- WHAT YOU HAVE TO DO -
If a line in the records below contains the word "allocId", return that line.

- INFORMATION SUPPLIED -
/-! ### Commands -/

/-- GRANT_TREE_CONFIG (R375). -/
def execGrantTreeConfig (t : Nat) (c : Cmd) (s : State) : Host.Outcome State Fault Refusal :=
  let s := s.at_ t
  let k := c.u8 16
  let u := c.u16 18
  let g := c.u16 20
  let x := { s.ponTree k with learnWord := c.u8 17, unitLess := if u = 2048 then 0 else u + 1,
                              guardLess := if g = 64 then 0 else g + 1 }
  .next (s.command 0x0C08 c .any
    [s.treeErr c k, at_ 17 (c.u8 17 ≤ 2), at_ 18 (64 ≤ u && u ≤ 16384), at_ 20 (16 ≤ g && g ≤ 1023), c.zeros 22 42, s.treeLaneErr k]
    { s := s.setPonTree k x })

/-- The checks of GRANT_ALLOC that only a set makes (R365). -/
def grantSetErrs (c : Cmd) (s : State) : List (Option Err) :=
  let e := c.u16 16
  let k := c.u8 19
  let q := c.u32 24
  let n := s.node (nodeKey 4 q)
  [at_ 21 (c.u8 21 ≤ 1), at_ 22 (c.u16 22 ≤ 16383 && (s.entriesOf k).all fun r => r.1 = e || r.2.allocId ≠ c.u16 22),
   s.ownErr c 2 q, at_ 24 (s.rootOf (nodeKey 4 q) = some (128 + k)), at_ 24 (n.mode = 0),
   at_ 28 (n.cir = unlimited || c.u32 28 ≤ n.cir), c.zeros 32 32,
   need ((s.onu k (c.u8 20)).state ≠ .empty) missing,
   need (!(s.grantEntry e).live || (s.grantEntry e).tree = k) { status := .tableFull }]

/-- GRANT_ALLOC (R365): a set of an entry in use of the tree rebinds it. -/
def execGrantAlloc (t : Nat) (c : Cmd) (s : State) : Host.Outcome State Fault Refusal :=
  let s := s.at_ t
  let e := c.u16 16
  let k := c.u8 19
  let x := s.grantEntry e
  let y : GrantEntry := { live := true, tree := k, onu := c.u8 20, allocId := c.u16 22, queue := c.u32 24, fixedKbps := c.u32 28,
                          report := c.u8 21 = 1 }
  .next (s.command 0x0C09 c .any
    ([at_ 16 (e < 32768), at_ 18 (c.u8 18 ≤ 1), s.treeErr c k] ++
      (if c.u8 18 = 0 then grantSetErrs c s else [need (x.live && x.tree = k) missing]) ++ [s.treeLaneErr k])
    { s := s.setGrantEntry e (if c.u8 18 = 0 then y else {}) })

/-- A level-A node may be a member of a group (R371). -/
def State.memberOk (s : State) (a : Nat) : Bool := decide (a < 128) || (decide (176 ≤ a ∧ a < 192) && decide (s.dev.topology = 1))

/-- The checks of GRANT_GROUP that only a set makes (R371). -/
def groupSetErrs (c : Cmd) (s : State) : List (Option Err) :=
  let d := c.domain
  let m := c.field 32 32
  let bad := (List.range 256).find? fun a => bit m a && !s.memberOk a
  [at_ 19 (c.u8 19 ≤ 1), at_ 20 (1 ≤ c.u16 20), at_ 22 (c.u16 22 < c.u16 20), at_ 24 (1 ≤ c.u8 24), at_ 26 (1 ≤ c.u8 26), c.zeros 27 5,
   bad.map fun a => badField (32 + a / 8),
   need ((List.range 192).all fun a => !bit m a || s.rootOwner a = d || bit (s.node (nodeKey 0 a)).attachMask d) denied]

- ANSWER -
  [at_ 21 (c.u8 21 ≤ 1), at_ 22 (c.u16 22 ≤ 16383 && (s.entriesOf k).all fun r => r.1 = e || r.2.allocId ≠ c.u16 22),
  let y : GrantEntry := { live := true, tree := k, onu := c.u8 20, allocId := c.u16 22, queue := c.u32 24, fixedKbps := c.u32 28,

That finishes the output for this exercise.